HESI LPN
CAT Exam Practice Test
1. The nurse is teaching a class on child care to new parents. Which instruction should be included about the prevention of rotavirus infection in infants who are starting to eat foods?
- A. Keep house pets away from the food preparation area
- B. Avoid feeding infants fresh fruits
- C. Use only lactose-free formulas
- D. Wash hands before any food preparation
Correct answer: D
Rationale: The correct answer is D: Wash hands before any food preparation. Rotavirus is a highly contagious virus that can be prevented by maintaining proper hygiene. Washing hands before handling food can help prevent the spread of infections, including rotavirus. Choices A, B, and C are incorrect because while they are good practices for general hygiene and infant care, they are not specifically targeted at preventing rotavirus infection.
2. What actions should the nurse take regarding an older adult male who had an abdominal cholecystectomy and has become increasingly confused and disoriented over the past 24 hours, found wandering into another client’s room and returned to his own room by the unlicensed assistive personnel (UAP)? (Select all that apply)
- A. Apply soft upper limb restraints and raise all four bed rails
- B. Report mental status change to the healthcare provider
- C. Assess the client’s breath sounds and oxygen saturation
- D. Assign the UAP to re-assess the client’s risk for falls
Correct answer: B
Rationale: In this situation, the appropriate action for the nurse to take is to report the mental status change to the healthcare provider. Confusion and disorientation post-surgery can be indicative of various factors, such as electrolyte imbalances or respiratory issues, necessitating comprehensive assessment by the healthcare team. Applying restraints and raising bed rails may not address the underlying cause of the confusion, and assigning the UAP to reassess the client's risk for falls does not directly address the cognitive changes observed.
3. In what order should the nurse assess a lethargic one-hour-old infant brought to the nursery?
- A. Heel stick
- B. Respirations
- C. Heart rate
- D. Temperature
Correct answer: D
Rationale: When assessing a lethargic one-hour-old infant, the nurse should prioritize assessing the most critical parameters first. Temperature and heart rate are vital signs that provide immediate information about the infant's well-being. Therefore, the correct order of assessment should be temperature, heart rate, respirations, and then a heel stick. Temperature is crucial to determine if the infant is hypothermic or hyperthermic, while heart rate gives insight into the circulatory system's function. Respirations follow to evaluate the infant's breathing pattern. Lastly, the heel stick is important for certain screenings but is not as urgent as evaluating temperature and heart rate in a lethargic infant.

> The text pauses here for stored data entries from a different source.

-- ==== Sys2Proof/Machine/Health.lean ====
section
/-! DEFINITION. Monitors, the health score, quarantine, spares, self-test, progress and attestation (R113, R120, R433 to R445, R452, R453,
R455, R456, R482, R497, R502). -/

namespace Sys2Proof.Machine

/-- The monitor entry of a die. -/
def State.mon (s : State) (d : Nat) : Mon := Tab.get {} s.health.mons d

/-- Change the monitor entry of a die. -/
def State.modMon (s : State) (d : Nat) (f : Mon → Mon) : State :=
  { s with health := { s.health with mons := Tab.set {} s.health.mons d (f (s.mon d)) } }

/-- A monitor entry as its table shows it (R433). -/
def Mon.bytes (m : Mon) : List Byte :=
  leBytes 2 (ux 16 m.temp) ++ leBytes 2 (ux 16 m.tempMax) ++ leBytes 2 m.vcore ++ leBytes 2 m.vcoreMin ++ leBytes 2 m.power ++
    leBytes 2 m.margin ++ leBytes 2 m.marginMin ++ leBytes 2 m.alarm ++ leBytes 8 m.samples ++ leBytes 8 m.time

/-- The core voltage setpoint of a die in mV (R462): its trim, or the default. -/
def State.setpoint (s : State) (d : Nat) : Nat :=
  if s.cfg.trimOk then fld (s.flashN ((if s.cfg.facA then 0xA0000 else 0xB0000) + 0x1050 + 64 * d) 2) 0 2 else Config.defaultSetpoint d

/-- ALARM[3:0] of a sample (R433). -/
def alarmOf (temp : Int) (vcore margin setpoint limit : Nat) : Nat :=
  b2n (decide (1600 ≤ temp)) + 2 * b2n (decide (1680 ≤ temp)) +
    4 * b2n (decide (3 * setpoint < 100 * (((vcore : Int) - setpoint).natAbs))) + 8 * b2n (decide (margin < limit))

/-- One second and sixty in always-on ns. -/
def secNs : Nat := 1000000000

/-- A monitor entry after a sample (R433), with the samples of the last 60 s that no later one reaches (R435). -/
def Mon.sample (m : Mon) (q : MonSample) (setpoint limit now aon : Nat) : Mon :=
  let a := alarmOf q.temp q.vcore q.margin setpoint limit
  let first := decide (m.samples = 0)
  { m with temp := q.temp, tempMax := if first then q.temp else max m.tempMax q.temp,
           vcore := q.vcore, vcoreMin := if first then q.vcore else min m.vcoreMin q.vcore,
           power := q.power, margin := q.margin, marginMin := if first then q.margin else min m.marginMin q.margin,
           alarm := a, samples := m.samples + 1, time := now,
           hot := (aon, q.temp) :: (m.hot.filter fun e => decide (aon < e.1 + 60 * secNs ∧ q.temp < e.2)),
           bad := if 4 ≤ a then some aon else m.bad }

/-- The ALARM bits that have risen and are logged (R434): a bit is not logged again until it has been clear for 1 s. -/
def risen (old new : Nat) (lastSet : Tab Nat) (aon : Nat) : List Nat :=
  (List.range 5).filter fun i => bit new i && !bit old i &&
    (match Tab.find? lastSet i with
      | some t => decide (t + secNs ≤ aon)
      | none => true)

/-- When each bit that is set was last seen set. -/
def seenSet (new : Nat) (lastSet : Tab Nat) (aon : Nat) : Tab Nat :=
  (List.range 5).foldl (fun t i => if bit new i then Tab.put t i aon else t) lastSet

/-- The alarms of a die are logged, one entry for each bit (R434). -/
def State.alarms (s : State) (d old : Nat) : State :=
  let m := s.mon d
  let l := risen old m.alarm m.lastSet s.aonNs
  let s := l.foldl (fun s _ => s.raise d 0x02 2 .ok (m.bytes.take 16)) s
  s.modMon d fun m => { m with lastSet := seenSet m.alarm m.lastSet s.aonNs }

/-- The insertion level of compute die n changes (R497): an episode starts on leaving level 0 and ends on the return to it. -/
def State.setLevel (s : State) (n l : Nat) : State :=
  let c := s.cd n
  let s := s.modCd n fun c => { c with level := l }
  if c.level = 0 ∧ 0 < l then
    (s.modCd n fun c => { c with episode := some (s.aonNs, 0) }).raise n 0x02 2 .ok (leBytes 2 (ux 16 (s.mon n).temp)) 0xFFFF (some 18)
  else if 0 < c.level ∧ l = 0 then
    let e := c.episode.getD (s.aonNs, 0)
    (s.modCd n fun c => { c with episode := none }).raise n 0x02 1 .ok (leBytes 8 (s.aonNs - e.1) ++ leBytes 8 e.2)
  else s

/-- What a 1 ms sample does to the level (R497). -/
def State.sampleLevel (s : State) (n : Nat) : State :=
  let l := (s.cd n).level
  let t := (s.mon n).temp
  if 1680 ≤ t then (if l = 4 then s else s.setLevel n 4)
  else if l = 0 ∧ (16 * s.pwr.insertTemp : Int) ≤ t then s.setLevel n 1
  else s

/-- The sample of one die, or its absence (R433). -/
def State.sampleDie (s : State) (m : List MonSample) (d : Nat) : State :=
  let old := (s.mon d).alarm
  match (if s.dieIn d then m.find? fun q => q.die.val == d else none) with
  | some q =>
    let s := (s.modMon d fun m => m.sample q (s.setpoint d) s.health.marginLimit s.now s.aonNs).alarms d old
    if d < 16 then s.sampleLevel d else s
  | none => (s.modMon d fun m => { m with alarm := if bit m.alarm 4 then m.alarm else m.alarm + 16 }).alarms d old

/-- COOL_STATUS (R505). -/
def Pwr.cool (p : Pwr) : Nat :=
  ux 16 p.inlet + ux 16 p.outlet * 2 ^ 16 + b2n p.inletHigh * 2 ^ 32 + b2n p.inletLow * 2 ^ 33 + b2n p.dtHigh * 2 ^ 34

/-- The coolant flags as three bits. -/
def Pwr.coolBits (p : Pwr) : Nat := b2n p.inletHigh + 2 * b2n p.inletLow + 4 * b2n p.dtHigh

/-- The coolant sensors, sampled with the monitors (R502): their flags are logged as alarm bits are. -/
def State.sampleCool (s : State) (inlet outlet : Int) : State :=
  let old := s.pwr.coolBits
  let p := { s.pwr with inlet := inlet, outlet := outlet, inletHigh := decide (640 < inlet), inletLow := decide (inlet < 240),
                        dtHigh := decide (224 < outlet - inlet) }
  let l := risen old p.coolBits p.coolSet s.aonNs
  let s := { s with pwr := { p with coolSet := seenSet p.coolBits p.coolSet s.aonNs } }
  l.foldl (fun s _ => s.raise 24 0x00 2 .ok (leBytes 8 s.pwr.cool)) s

/-- MONITOR_SAMPLE (R433, R434, R497, R502). -/
def execMonitorSample (m : List MonSample) (inlet outlet : Int) (s : State) : Out :=
  .next (((List.range 25).foldl (fun s d => s.sampleDie m d) s).sampleCool inlet outlet)

/-- INSERTION_LEVEL_STEP (R497): every 10 ms of always-on count. -/
def execInsertionLevelStep (s : State) : Out :=
  .next (((List.range 16).filter s.dieIn).foldl (fun s n =>
    let l := (s.cd n).level
    let t := (s.mon n).temp
    let i : Int := 16 * s.pwr.insertTemp
    if i + 32 ≤ t ∧ l < 4 then s.setLevel n (l + 1) else if t < i - 32 ∧ 0 < l then s.setLevel n (l - 1) else s) s)

/-- The caps of the 20 contributors (R435). -/
def penaltyCaps : List Nat := [150, 60, 80, 100, 100, 120, 100, 1000, 150, 200, 100, 50, 50, 800, 800, 800, 800, 800, 800, 800]

/-- The running counts that the rate contributors read: HBM corrected errors by stack, replays of all links, hub corrected errors. -/
def State.rateNow (s : State) (i : Nat) : Int :=
  if i < 16 then (s.cd i).hbm.ce
  else if i = 16 then (((List.range 36).map fun l => (s.link l).replays).sum : Nat)
  else s.hubm.ce

/-- At a whole hour of always-on count the rate contributors take the last hour's counts (R435), and the ledger's hourly limits start
afresh (R450). -/
def State.hourly (s : State) : State :=
  let h := s.aonNs / (3600 * secNs)
  if h = s.health.hourNo then s
  else
    let count (i : Nat) : Nat := (s.rateNow i - Tab.get 0 s.health.hourBase i).toNat
    { s with health := { s.health with
      hourNo := h, uncorrHour := [],
      hourCount := ((List.range 18).map fun i => (i, count i)).filter fun e => e.2 ≠ 0,
      hourBase := ((List.range 18).map fun i => (i, s.rateNow i)).filter fun e => e.2 ≠ 0 } }

/-- The measure of static contributor 7 (R435). -/
def State.capacityLost (s : State) : Nat :=
  let cds := (List.range 16).filter s.dieIn
  let tiles := (cds.map fun n => (s.cd n).map.count).sum
  15 * (64 - tiles) + 25 * ((List.range 16).filter s.oxDegraded).length + 10 * s.hubm.removed +
    40 * ((List.range 6).filter fun m => !s.dieIn (17 + m)).length + 300 * (16 - cds.length)

/-- Contributor 8's temperature in whole degrees: the highest of any die over the last 60 s (R435). -/
def State.hottest (s : State) : Nat :=
  s.health.mons.foldl (fun a e => e.2.hot.foldl (fun a q => if s.aonNs < q.1 + 60 * secNs then max a (q.2 / 16).toNat else a) a) 0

4. A client in the intensive care unit is being mechanically ventilated, has an indwelling urinary catheter in place, and is exhibiting signs of restlessness. Which action should the nurse take first?
- A. Review the heart rhythm on cardiac monitors
- B. Check urinary catheter for obstruction
- C. Auscultate bilateral breath sounds
- D. Give PRN dose of lorazepam (Ativan)
Correct answer: B
Rationale: When a client in the intensive care unit is mechanically ventilated, has an indwelling urinary catheter, and is restless, the priority action is to check the urinary catheter for obstruction. Restlessness in this context could be due to a blocked catheter causing discomfort or urinary retention, which needs immediate attention to prevent complications. Reviewing the heart rhythm on cardiac monitors can be important but is not the priority in this scenario. Auscultating bilateral breath sounds is also important in a ventilated client but addressing the potential immediate issue of a blocked catheter takes precedence. Giving a PRN dose of lorazepam should not be the first action without addressing the underlying cause of restlessness.
5. A client who sustained a pellet gun injury with a resulting comminuted skull fracture is admitted overnight for observation. Which assessment finding obtained two hours after admission necessitates immediate intervention?
- A. The client complains of a throbbing headache rated 10 (on a scale of 1 to 10)
- B. The client repeatedly falls asleep while talking with the nurse
- C. The entry site has a slow trickle of bright red blood
- D. The entry site appears reddened and edematous
Correct answer: B
Rationale: In a client with a pellet gun injury and a comminuted skull fracture, repeatedly falling asleep while talking with the nurse is a concerning sign. It can indicate increased intracranial pressure or a deteriorating condition, requiring immediate intervention. The other options, such as a throbbing headache (choice A), slow trickle of bright red blood at the entry site (choice C), or reddened and edematous entry site (choice D), while important to monitor, do not directly indicate a need for immediate intervention as much as the client falling asleep repeatedly while talking does.